Oui, bien sûr, c'est exactement de cela qu'il s'agit. Je pense que la communauté internationale utilise le terme de nettoyage ethnique et, dans une certaine mesure, cela fonctionne parce que c'est la description du processus. Mais le nettoyage ethnique n'est qu'une forme de génocide. Utilisons le terme "génocide" et appliquons la Convention pour la prévention du génocide. L'une des meilleures preuves de génocide est cette destruction, souvent qualifiée de génocide culturel, mais il s'agit simplement d'un génocide parce qu'il montre que l'auteur ne cherche pas seulement à chasser les gens d'une certaine région. Les gens sont partis, alors pourquoi détruisent-ils maintenant ces bâtiments symboliques, les églises, le Parlement national ? Je pense qu'il s'agit d'un certain objectif. C'est une façon de priver l'Artsakh de son pouvoir, ce qui détruit tout simplement l'idée de l'Artsakh. Toute cette violence s'apparente à un véritable génocide. Vous avez mentionné les cimetières. C'est l'un des actes de génocide les plus brutaux parce qu'il vise à effacer la présence historique et essentiellement à détruire la mémoire, à détruire la lignée. C'est un crime terrible et odieux. Et le monde devrait le qualifier de génocide. Je pense que la Cour pénale internationale peut intervenir. Les temps sont durs pour l'Arménie, mais n'importe quel pays tiers pourrait poursuivre l'Azerbaïdjan devant la Cour internationale de justice. J'aimerais qu'il en soit ainsi. Il faut faire quelque chose de sérieux pour arrêter l'Azerbaïdjan, car disons-le, ce n'est pas non plus dans l'intérêt du peuple azerbaïdjanais.

Aliyev s'appuie vraiment sur cette arménophobie et ces victoires sur l'Arménie pour renforcer sa position et son pouvoir en Azerbaïdjan. C'est une situation terrible. Je pense que l'Arménie fait de son mieux pour la combattre. Néanmoins, je pense que le monde occidental doit se rendre compte que les dictateurs comme Aliyev qui commettent des génocides ne s'arrêteront pas tant que quelqu'un ne les y obligera pas.

- Étant donné que les génocides sont généralement perpétrés par des États et leurs dirigeants, et compte tenu du principe impératif de non-ingérence dans les affaires intérieures des États, comment les génocides peuvent-ils être évités ou poursuivis, et quels sont les outils disponibles dans de tels cas ?

- Je pense que la responsabilité de protéger joue un rôle ici.
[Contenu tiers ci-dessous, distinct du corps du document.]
-- ==== Sys2Proof/Laws/Memory.lean ====
section
/-! SUPPORT. The laws of the byte buffers: reading after writing, the canonical form, and reading a run of bytes. -/

namespace Sys2Proof.Machine

namespace Laws

variable {m : Memory} {cap a x n : Nat} {b : Byte} {bs : List Byte}

@[simp] theorem read_nil (x : Nat) : Memory.read [] x = none := rfl

/-- Reading after writing one byte. -/
theorem read_write (m : Memory) (a x : Nat) (b : Byte) :
    (m.write a b).read x = if x = a then some b else m.read x := by
  induction m with
  | nil => simp [Memory.write, Memory.read]
  | cons c m ih =>
    obtain ⟨k, d⟩ := c
    simp only [Memory.write]
    split
    · simp [Memory.read]
    · split
      · subst a
        simp only [Memory.read]
        split <;> simp_all
      · simp only [Memory.read, ih]
        split_ifs <;> simp_all

@[simp] theorem read_write_self : (m.write a b).read a = some b := by simp [read_write]

theorem read_write_of_ne (h : x ≠ a) : (m.write a b).read x = m.read x := by simp [read_write, h]

/-- Reading after writing a run of bytes: inside the run the byte written, outside it the byte as before. -/
theorem read_writeBytes (m : Memory) (a x : Nat) (bs : List Byte) :
    (m.writeBytes a bs).read x = if a ≤ x ∧ x < a + bs.length then bs[x - a]? else m.read x := by
  induction bs generalizing m a with
  | nil =>
    simp only [Memory.writeBytes, List.length_nil, Nat.add_zero]
    rw [if_neg (by omega)]
  | cons b bs ih =>
    simp only [Memory.writeBytes, ih, read_write, List.length_cons]
    by_cases hx : x = a
    · subst hx; simp
    · by_cases h : a + 1 ≤ x ∧ x < a + 1 + bs.length
      · have : x - a = x - (a + 1) + 1 := by omega
        rw [if_pos h, if_pos (by omega), this, List.getElem?_cons_succ]
      · rw [if_neg h, if_neg hx, if_neg (by omega)]

theorem read_writeBytes_inside (h₁ : a ≤ x) (h₂ : x < a + bs.length) : (m.writeBytes a bs).read x = bs[x - a]? := by
  simp [read_writeBytes, h₁, h₂]

theorem read_writeBytes_outside (h : x < a ∨ a + bs.length ≤ x) : (m.writeBytes a bs).read x = m.read x := by
  rw [read_writeBytes, if_neg (by omega)]

/-- Where the keys of `write` come from. -/
theorem mem_write {c : Host.Cell} (h : c ∈ m.write a b) : c = (a, b) ∨ c ∈ m := by
  induction m with
  | nil => simpa [Memory.write] using h
  | cons d m ih =>
    simp only [Memory.write] at h
    split_ifs at h <;> simp_all <;> tauto

/-- Writing a byte inside the capacity keeps the canonical form. -/
theorem write_wf (hm : m.wf cap) (ha : a < cap) : (m.write a b).wf cap := by
  refine ⟨?_, fun c hc => ?_⟩
  · obtain ⟨hs, -⟩ := hm
    induction m with
    | nil => simp [Memory.write]
    | cons d m ih =>
      obtain ⟨hd, hs⟩ := List.pairwise_cons.mp hs
      simp only [Memory.write]
      split_ifs with h₁ h₂
      · refine List.pairwise_cons.mpr ⟨fun c hc => ?_, List.pairwise_cons.mpr ⟨hd, hs⟩⟩
        rcases List.mem_cons.mp hc with rfl | hc
        · exact h₁
        · exact lt_trans h₁ (hd c hc)
      · exact List.pairwise_cons.mpr ⟨fun c hc => by subst h₂; exact hd c hc, hs⟩
      · refine List.pairwise_cons.mpr ⟨fun c hc => ?_, ih hs⟩
        rcases mem_write hc with rfl | hc
        · show d.1 < a
          omega
        · exact hd c hc
  · rcases mem_write hc with rfl | hc
    · exact ha
    · exact hm.2 c hc

/-- Writing a run of bytes inside the capacity keeps the canonical form. -/
theorem writeBytes_wf (hm : m.wf cap) (h : a + bs.length ≤ cap) : (m.writeBytes a bs).wf cap := by
  induction bs generalizing m a with
  | nil => exact hm
  | cons b bs ih =>
    simp only [List.length_cons] at h
    exact ih (write_wf hm (by omega)) (by omega)

theorem nil_wf : Memory.wf cap [] := by simp [Memory.wf]

/-- A read below every key finds nothing. -/
theorem read_eq_none_of_lt (h : ∀ c ∈ m, x < c.1) : m.read x = none := by
  induction m with
  | nil => rfl
  | cons d m ih =>
    have hd := h d (by simp)
    simp only [Memory.read]
    rw [if_neg (by omega), ih fun c hc => h c (by simp [hc])]

/-- A buffer in canonical form lists nothing at or above its capacity. -/
theorem read_eq_none_of_cap (hm : m.wf cap) (h : cap ≤ x) : m.read x = none := by
  obtain ⟨-, hk⟩ := hm
  induction m with
  | nil => rfl
  | cons d m ih =>
    have hd := hk d (by simp)
    simp only [Memory.read]
    rw [if_neg (by omega), ih fun c hc => hk c (by simp [hc])]

/-- Two buffers in canonical form that read alike are equal data. -/
theorem wf_ext {m' : Memory} (hm : m.wf cap) (hm' : m'.wf cap) (h : ∀ x, m.read x = m'.read x) : m = m' := by
  obtain ⟨hs, hk⟩ := hm
  obtain ⟨hs', hk'⟩ := hm'
  induction m generalizing m' with
  | nil =>
    cases m' with
    | nil => rfl
    | cons d m' => have := h d.1; simp [Memory.read] at this
  | cons c m ih =>
    cases m' with
    | nil => have := h c.1; simp [Memory.read] at this
    | cons d m' =>
      obtain ⟨hc, hs⟩ := List.pairwise_cons.mp hs
      obtain ⟨hd, hs'⟩ := List.pairwise_cons.mp hs'
      have hcn : Memory.read m c.1 = none := read_eq_none_of_lt hc
      have hdn : Memory.read m' d.1 = none := read_eq_none_of_lt hd
      have key : c.1 = d.1 := by
        rcases lt_trichotomy c.1 d.1 with hlt | heq | hgt
        · have h1 := h c.1
          have h2 : Memory.read m' c.1 = none := read_eq_none_of_lt fun e he => lt_trans hlt (hd e he)
          simp [Memory.read, h2, ne_of_lt hlt] at h1
        · exact heq
        · have h1 := h d.1
          have h2 : Memory.read m d.1 = none := read_eq_none_of_lt fun e he => lt_trans hgt (hc e he)
          simp [Memory.read, h2, ne_of_lt hgt] at h1
      have hval : c.2 = d.2 := by have h1 := h c.1; simpa [Memory.read, key] using h1
      have hcd : c = d := Prod.ext key hval
      have hm' : m = m' := by
        refine ih (fun x => ?_) hs (fun e he => hk e (by simp [he])) hs' (fun e he => hk' e (by simp [he]))
        by_cases hx : x = c.1
        · rw [hx, hcn, key, hdn]
        · have h1 := h x
          simpa [Memory.read, hx, ← key] using h1
      rw [hcd, hm']

/-- Reading a run of bytes succeeds exactly when every byte has been written, and gives those bytes. -/
theorem readBytes_eq_ok_iff (m : Memory) (a n : Nat) (bs : List Byte) :
    m.readBytes a n = .ok bs ↔ bs.length = n ∧ ∀ i, i < n → m.read (a + i) = bs[i]? := by
  induction n generalizing a bs with
  | zero =>
    simp only [Memory.readBytes, Except.ok.injEq]
    constructor
    · rintro rfl; simp
    · rintro ⟨h, -⟩; exact (List.length_eq_zero_iff.mp h).symm
  | succ n ih =>
    simp only [Memory.readBytes]
    cases hg : m.read a with
    | none =>
      simp only [reduceCtorEq, false_iff, not_and]
      intro hl h
      have h0 := h 0 (by omega)
      rw [Nat.add_zero, hg] at h0
      have : bs[0]? = some (bs[0]'(by omega)) := List.getElem?_eq_getElem _
      simp_all
    | some b =>
      cases hr : m.readBytes (a + 1) n with
      | error i =>
        simp only [reduceCtorEq, false_iff, not_and]
        intro hl h
        cases bs with
        | nil => simp at hl
        | cons c cs =>
          have := (ih (a + 1) cs).mpr ⟨by simpa using hl, fun i hi => by
            have := h (i + 1) (by omega)
            simpa [Nat.add_assoc, Nat.add_comm 1 i] using this⟩
          rw [hr] at this
          cases this
      | ok cs =>
        obtain ⟨hcl, hcs⟩ := (ih (a + 1) cs).mp hr
        simp only [Except.ok.injEq]
        constructor
        · rintro rfl
          refine ⟨by simp [hcl], fun i hi => ?_⟩
          cases i with
          | zero => simpa using hg
          | succ i =>
            have := hcs i (by omega)
            simpa [Nat.add_assoc, Nat.add_comm 1 i] using this
        · rintro ⟨hl, h⟩
          cases bs with
          | nil => simp at hl
          | cons c ds =>
            have h0 := h 0 (by omega)
            simp only [Nat.add_zero, hg, List.getElem?_cons_zero, Option.some.injEq] at h0
            have := (ih (a + 1) ds).mpr ⟨by simpa using hl, fun i hi => by
              have := h (i + 1) (by omega)
              simpa [Nat.add_assoc, Nat.add_comm 1 i] using this⟩
            rw [hr] at this
            cases this
            rw [h0]

/-- Reading a run of bytes fails exactly at the lowest index of the run that has never been written. -/
theorem readBytes_eq_error_iff (m : Memory) (a n i : Nat) :
    m.readBytes a n = .error i ↔ a ≤ i ∧ i < a + n ∧ m.read i = none ∧ ∀ j, a ≤ j → j < i → (m.read j).isSome = true := by
  induction n generalizing a with
  | zero => simp [Memory.readBytes]; omega
  | succ n ih =>
    simp only [Memory.readBytes]
    cases hg : m.read a with
    | none =>
      simp only [Except.error.injEq]
      constructor
      · rintro rfl; exact ⟨le_rfl, by omega, hg, fun j h₁ h₂ => by omega⟩
      · rintro ⟨h₁, -, -, h₄⟩
        by_contra hne
        have := h₄ a le_rfl (by omega)
        simp [hg] at this
    | some b =>
      have step : m.readBytes (a + 1) n = .error i ↔
          a ≤ i ∧ i < a + (n + 1) ∧ m.read i = none ∧ ∀ j, a ≤ j → j < i → (m.read j).isSome = true := by
        rw [ih]
        constructor
        · rintro ⟨h₁, h₂, h₃, h₄⟩
          refine ⟨by omega, by omega, h₃, fun j hj₁ hj₂ => ?_⟩
          rcases Nat.eq_or_lt_of_le hj₁ with rfl | h
          · simp [hg]
          · exact h₄ j h hj₂
        · rintro ⟨h₁, h₂, h₃, h₄⟩
          have hne : a ≠ i := by rintro rfl; simp [hg] at h₃
          exact ⟨by omega, by omega, h₃, fun j hj₁ hj₂ => h₄ j (by omega) hj₂⟩
      rw [← step]
      cases m.readBytes (a + 1) n <;> simp

/-- With every byte of the run written, the run reads. -/
theorem readBytes_of_written (h : ∀ i, i < n → (m.read (a + i)).isSome = true) :
    ∃ bs, m.readBytes a n = .ok bs ∧ bs.length = n ∧ ∀ i, i < n → m.read (a + i) = bs[i]? := by
  cases hr : m.readBytes a n with
  | ok bs => exact ⟨bs, rfl, (readBytes_eq_ok_iff ..).mp hr⟩
  | error i =>
    obtain ⟨h₁, h₂, h₃, -⟩ := (readBytes_eq_error_iff ..).mp hr
    have := h (i - a) (by omega)
    rw [Nat.add_sub_cancel' h₁, h₃] at this
    cases this

end Laws

end Sys2Proof.Machine
end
Si l'Azerbaïdjan laisse entendre que les habitants de l'Artsakh sont en quelque sorte devenus une partie de l'Azerbaïdjan, s'il laisse entendre cela, alors il a fait une chose terrible et continue de faire un travail terrible en "protégeant" ses citoyens de cette manière. Et c'est la responsabilité de protéger qui entre en jeu lorsque l'État le démontre très clairement. Nous vivons une époque très difficile sur le plan international. Le monde change très rapidement, mais je pense que nous devrions continuer à utiliser ce langage. Le gouvernement d'Azerbaïdjan ne sert pas très bien ses citoyens. Il serait donc utile de souligner que la situation des droits de l'homme en Azerbaïdjan n'est pas très bonne. La faute de l'Occident est qu'il y a une conspiration du silence autour de l'Azerbaïdjan. Ils ne parlent pas ouvertement de l'Azerbaïdjan. Si n'importe quel autre pays de moindre importance stratégique pour l'Occident avait un dirigeant qui dirait des choses comme Aliyev ou le parlement azerbaïdjanais, telles que : "Les Arméniens sont la tumeur de l'Europe", cela susciterait l'indignation internationale dans les médias internationaux, dans les cercles diplomatiques, mais malheureusement, l'Azerbaïdjan semble avoir un statut spécial. Je pense qu'il est temps de mettre fin à cela, car il n'y aura pas de paix dans cette région. La situation est extrêmement instable en raison du comportement de l'Azerbaïdjan. Si le monde prend les mesures nécessaires, Aliyev se rendra compte qu'il est dans son intérêt de changer d'approche et de mener une politique étrangère différente à l'égard de l'Arménie.